Do we know how difficult it would be for the initial chemical building blocks of life to form?  Not precisely, but there is strong evidence that those building blocks are not that difficult to come by:

Study Offers Insights Into Evolutionary Origins Of Life -- Life Created in a Test Tube (2001-05-18)

In some of the strongest evidence yet to support the RNA world—an era in early evolution when life forms depended on RNA—scientists at the Whitehead Institute for Biomedical Research have created an RNA catalyst, or a ribozyme, that possesses some of the key properties needed to sustain life in such a world. 

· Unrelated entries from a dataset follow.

-- ==== Sys2Proof/WellFormed.lean ====
section
/-! DEFINITION. Which instructions are well formed: every register field the form uses names one of the eleven registers
(R25, R94), and no form that writes `dst` names R10 there (R24). The machine runs an ill-formed instruction too: it
faults (R266, R267). These are the checks a program's author can make before the run (R295). -/

namespace Sys2Proof

/-- The `dst` field of an instruction whose form uses it (R90). -/
def Instr.usedDst : Instr → Option RegField
  | .addImm dst _ => some dst
  | .addSrc dst _ => some dst
  | .subImm dst _ => some dst
  | .subSrc dst _ => some dst
  | .mulImm dst _ => some dst
  | .mulSrc dst _ => some dst
  | .divImm dst _ => some dst
  | .divSrc dst _ => some dst
  | .orImm dst _ => some dst
  | .orSrc dst _ => some dst
  | .andImm dst _ => some dst
  | .andSrc dst _ => some dst
  | .lshImm dst _ => some dst
  | .lshSrc dst _ => some dst
  | .rshImm dst _ => some dst
  | .rshSrc dst _ => some dst
  | .modImm dst _ => some dst
  | .modSrc dst _ => some dst
  | .xorImm dst _ => some dst
  | .xorSrc dst _ => some dst
  | .movImm dst _ => some dst
  | .movSrc dst _ => some dst
  | .arshImm dst _ => some dst
  | .arshSrc dst _ => some dst
  | .neg dst => some dst
  | .add32Imm dst _ => some dst
  | .add32Src dst _ => some dst
  | .sub32Imm dst _ => some dst
  | .sub32Src dst _ => some dst
  | .mul32Imm dst _ => some dst
  | .mul32Src dst _ => some dst
  | .div32Imm dst _ => some dst
  | .div32Src dst _ => some dst
  | .or32Imm dst _ => some dst
  | .or32Src dst _ => some dst
  | .and32Imm dst _ => some dst
  | .and32Src dst _ => some dst
  | .lsh32Imm dst _ => some dst
  | .lsh32Src dst _ => some dst
  | .rsh32Imm dst _ => some dst
  | .rsh32Src dst _ => some dst
  | .mod32Imm dst _ => some dst
  | .mod32Src dst _ => some dst
  | .xor32Imm dst _ => some dst
  | .xor32Src dst _ => some dst
  | .mov32Imm dst _ => some dst
  | .mov32Src dst _ => some dst
  | .arsh32Imm dst _ => some dst
  | .arsh32Src dst _ => some dst
  | .neg32 dst => some dst
  | .le16 dst => some dst
  | .le32 dst => some dst
  | .le64 dst => some dst
  | .be16 dst => some dst
  | .be32 dst => some dst
  | .be64 dst => some dst
  | .ja _ => none
  | .jeqImm dst _ _ => some dst
  | .jeqSrc dst _ _ => some dst
  | .jgtImm dst _ _ => some dst
  | .jgtSrc dst _ _ => some dst
  | .jgeImm dst _ _ => some dst
  | .jgeSrc dst _ _ => some dst
  | .jsetImm dst _ _ => some dst
  | .jsetSrc dst _ _ => some dst
  | .jneImm dst _ _ => some dst
  | .jneSrc dst _ _ => some dst
  | .jsgtImm dst _ _ => some dst
  | .jsgtSrc dst _ _ => some dst
  | .jsgeImm dst _ _ => some dst
  | .jsgeSrc dst _ _ => some dst
  | .call _ => none
  | .exit => none
  | .lddw dst _ => some dst
  | .ldxw dst _ _ => some dst
  | .ldxh dst _ _ => some dst
  | .ldxb dst _ _ => some dst
  | .ldxdw dst _ _ => some dst
  | .stw dst _ _ => some dst
  | .sth dst _ _ => some dst
  | .stb dst _ _ => some dst
  | .stdw dst _ _ => some dst
  | .stxw dst _ _ => some dst
  | .stxh dst _ _ => some dst
  | .stxb dst _ _ => some dst
  | .stxdw dst _ _ => some dst
  | .ldabsw => none
  | .ldabsh => none
  | .ldabsb => none
  | .ldabsdw => none
  | .ldindw => none
  | .ldindh => none
  | .ldindb => none
  | .ldinddw => none

/-- The `src` field of an instruction whose form uses it (R90). -/
def Instr.usedSrc : Instr → Option RegField
  | .addImm _ _ => none
  | .addSrc _ src => some src
  | .subImm _ _ => none
  | .subSrc _ src => some src
  | .mulImm _ _ => none
  | .mulSrc _ src => some src
  | .divImm _ _ => none
  | .divSrc _ src => some src
  | .orImm _ _ => none
  | .orSrc _ src => some src
  | .andImm _ _ => none
  | .andSrc _ src => some src
  | .lshImm _ _ => none
  | .lshSrc _ src => some src
  | .rshImm _ _ => none
  | .rshSrc _ src => some src
  | .modImm _ _ => none
  | .modSrc _ src => some src
  | .xorImm _ _ => none
  | .xorSrc _ src => some src
  | .movImm _ _ => none
  | .movSrc _ src => some src
  | .arshImm _ _ => none
  | .arshSrc _ src => some src
  | .neg _ => none
  | .add32Imm _ _ => none
  | .add32Src _ src => some src
  | .sub32Imm _ _ => none
  | .sub32Src _ src => some src
  | .mul32Imm _ _ => none
  | .mul32Src _ src => some src
  | .div32Imm _ _ => none
  | .div32Src _ src => some src
  | .or32Imm _ _ => none
  | .or32Src _ src => some src
  | .and32Imm _ _ => none
  | .and32Src _ src => some src
  | .lsh32Imm _ _ => none
  | .lsh32Src _ src => some src
  | .rsh32Imm _ _ => none
  | .rsh32Src _ src => some src
  | .mod32Imm _ _ => none
  | .mod32Src _ src => some src
  | .xor32Imm _ _ => none
  | .xor32Src _ src => some src
  | .mov32Imm _ _ => none
  | .mov32Src _ src => some src
  | .arsh32Imm _ _ => none
  | .arsh32Src _ src => some src
  | .neg32 _ => none
  | .le16 _ => none
  | .le32 _ => none
  | .le64 _ => none
  | .be16 _ => none
  | .be32 _ => none
  | .be64 _ => none
  | .ja _ => none
  | .jeqImm _ _ _ => none
  | .jeqSrc _ src _ => some src
  | .jgtImm _ _ _ => none
  | .jgtSrc _ src _ => some src
  | .jgeImm _ _ _ => none
  | .jgeSrc _ src _ => some src
  | .jsetImm _ _ _ => none
  | .jsetSrc _ src _ => some src
  | .jneImm _ _ _ => none
  | .jneSrc _ src _ => some src
  | .jsgtImm _ _ _ => none
  | .jsgtSrc _ src _ => some src
  | .jsgeImm _ _ _ => none
  | .jsgeSrc _ src _ => some src
  | .call _ => none
  | .exit => none
  | .lddw _ _ => none
  | .ldxw _ src _ => some src
  | .ldxh _ src _ => some src
  | .ldxb _ src _ => some src
  | .ldxdw _ src _ => some src
  | .stw _ _ _ => none
  | .sth _ _ _ => none
  | .stb _ _ _ => none
  | .stdw _ _ _ => none
  | .stxw _ src _ => some src
  | .stxh _ src _ => some src
  | .stxb _ src _ => some src
  | .stxdw _ src _ => some src
  | .ldabsw => none
  | .ldabsh => none
  | .ldabsb => none
  | .ldabsdw => none
  | .ldindw => none
  | .ldindh => none
  | .ldindb => none
  | .ldinddw => none

/-- The field names one of the registers R0..R10 (R25). -/
def RegField.named (f : RegField) : Bool := decide (f.toNat ≤ 10)

/-- Every register field the form uses names a register (R94). -/
def Instr.registersNamed (i : Instr) : Bool :=
  i.usedDst.all RegField.named && i.usedSrc.all RegField.named

/-- The instruction does not name R10 as the register it writes (R24). -/
def Instr.keepsFrameRegister (i : Instr) : Bool :=
  !(i.form.writesDst && i.usedDst == some 10)

/-- A well-formed instruction passes both register checks of the common prologue (R262, tests 4 and 5). -/
def Instr.WellFormed (i : Instr) : Bool := i.registersNamed && i.keepsFrameRegister

end Sys2Proof
end

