/-- A dividing IMM form of `width` bits: with a divisor that is not zero it completes and writes `f a b`; `divisor` is the
divisor `imm` stands for. -/
def DivideImmRule (i : RegField → Imm → Instr) (width : Nat) (divisor : Imm → Nat) (f : Nat → Nat → Nat) : Prop :=
  ∀ (d : RegIdx) (imm : Imm) (s : State), d ≠ frameRegister → divisor imm ≠ 0 →
    ∃ t, exec (i (field d) imm) s = .next t ∧
      WroteReg s d (f ((s.read64 d).toNat % 2 ^ width) (divisor imm)) t

/-- A dividing SRC form of `width` bits, its divisor the low `width` bits of `src`. -/
def DivideSrcRule (i : RegField → RegField → Instr) (width : Nat) (f : Nat → Nat → Nat) : Prop :=
  ∀ (d r : RegIdx) (s : State), d ≠ frameRegister → (s.read64 r).toNat % 2 ^ width ≠ 0 →
    ∃ t, exec (i (field d) (field r)) s = .next t ∧
      WroteReg s d (f ((s.read64 d).toNat % 2 ^ width) ((s.read64 r).toNat % 2 ^ width)) t

/-- A dividing IMM form with `imm` 0 takes `DivideByZero`. -/
def ZeroImmFaults (i : RegField → Imm → Instr) : Prop :=
  ∀ (d : RegIdx) (s : State), d ≠ frameRegister →
    ∃ t, exec (i (field d) 0) s = .next t ∧ Faulted s .divideByZero t

/-- A dividing SRC form whose divisor's low `width` bits are 0 takes `DivideByZero`. -/
def ZeroSrcFaults (i : RegField → RegField → Instr) (width : Nat) : Prop :=
  ∀ (d r : RegIdx) (s : State), d ≠ frameRegister → (s.read64 r).toNat % 2 ^ width = 0 →
    ∃ t, exec (i (field d) (field r)) s = .next t ∧ Faulted s .divideByZero t

/-- The low halves of every register agree. -/
def LowHalvesAgree (s s' : State) : Prop := ∀ r, (s.read64 r).toNat % 2 ^ 32 = (s'.read64 r).toNat % 2 ^ 32

/-- From two states whose low halves agree, `i` leaves the same value below 2^32 in `d`, or takes `DivideByZero` in both. -/
def DependsOnLowHalves (i : Instr) (d : RegIdx) : Prop :=
  ∀ s s' : State, LowHalvesAgree s s' →
    (∃ t t', exec i s = .next t ∧ exec i s' = .next t' ∧ t.read64 d = t'.read64 d ∧ (t.read64 d).toNat < 2 ^ 32 ∧
      t.fault = s.fault ∧ t'.fault = s'.fault) ∨
    (∃ t t', exec i s = .next t ∧ exec i s' = .next t' ∧ Faulted s .divideByZero t ∧ Faulted s' .divideByZero t')

/-- A conditional jump's IMM form: `pc` is the only change, and `cond a b` decides it, on the unsigned patterns. -/
def JumpImmRule (i : RegField → Imm → Offset → Instr) (cond : Nat → Nat → Prop) : Prop :=
  ∀ (d : RegIdx) (imm : Imm) (offset : Offset) (s : State),
    ∃ t, exec (i (field d) imm offset) s = .next t ∧
      (cond (s.read64 d).toNat (sextImm imm) → Jumped s (s.pc + 1 + signedOf 16 offset.toNat) t) ∧
      (¬ cond (s.read64 d).toNat (sextImm imm) → Jumped s (s.pc + 1) t)

/-- A conditional jump's SRC form. -/
def JumpSrcRule (i : RegField → RegField → Offset → Instr) (cond : Nat → Nat → Prop) : Prop :=
  ∀ (d r : RegIdx) (offset : Offset) (s : State),
    ∃ t, exec (i (field d) (field r) offset) s = .next t ∧
      (cond (s.read64 d).toNat (s.read64 r).toNat → Jumped s (s.pc + 1 + signedOf 16 offset.toNat) t) ∧
      (¬ cond (s.read64 d).toNat (s.read64 r).toNat → Jumped s (s.pc + 1) t)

Hard Evidence Shows Life Could Have Evolved Naturally (2000-08-26)

The kind of primitive biochemistry that may well have jump-started the emergence of life on Earth occurred naturally, according to hard evidence found by geophysicists.

Possible Key Step In The Origin Of Life Identified [Thread 1] (2001-05-01)
Possible Key Step In The Origin Of Life Identified [Thread 2] (2001-05-02)

For a transition to occur from the pre-biological world of 4 billion years ago to the world we know today, amino acids--the building blocks of proteins in all living systems--had to link into chainlike molecules.   Now Robert Hazen and Timothy Filley of the Geophysical Laboratory of the Carnegie Institution of Washington, and Glenn Goodfriend of George Washington University have discovered what may be a key step in this process -- a step that has baffled researchers for more than a half a century.

And there is also strong evidence that it didn't take life long to form, indicating it may be a fairly common occurrence throughout the universe:

Life on Earth Began at Least 3.85 Billion Years Ago, 400 Million Years Earlier Than Previously Thought, Scientists Say {NASA, November 6, 1996} 

Life on Earth began at least 3.85 billion years ago, an international team of scientists reports in the cover story of the Nov. 7 issue of the journal Nature.   The scientists, from UC San Diego's Scripps Institution of Oceanography, UCLA's Department of Earth and Space Sciences, the Australian National University and England's Oxford Brookes University, present evidence that pushes back the emergence of life on Earth by 400 million years.

Now do you understand why I consider arguments from statistics to not be worth the paper they are scribbled on?  Especially statistics that are derived from incomplete data sets, which is precisely the problem with working the odds on life forming naturally.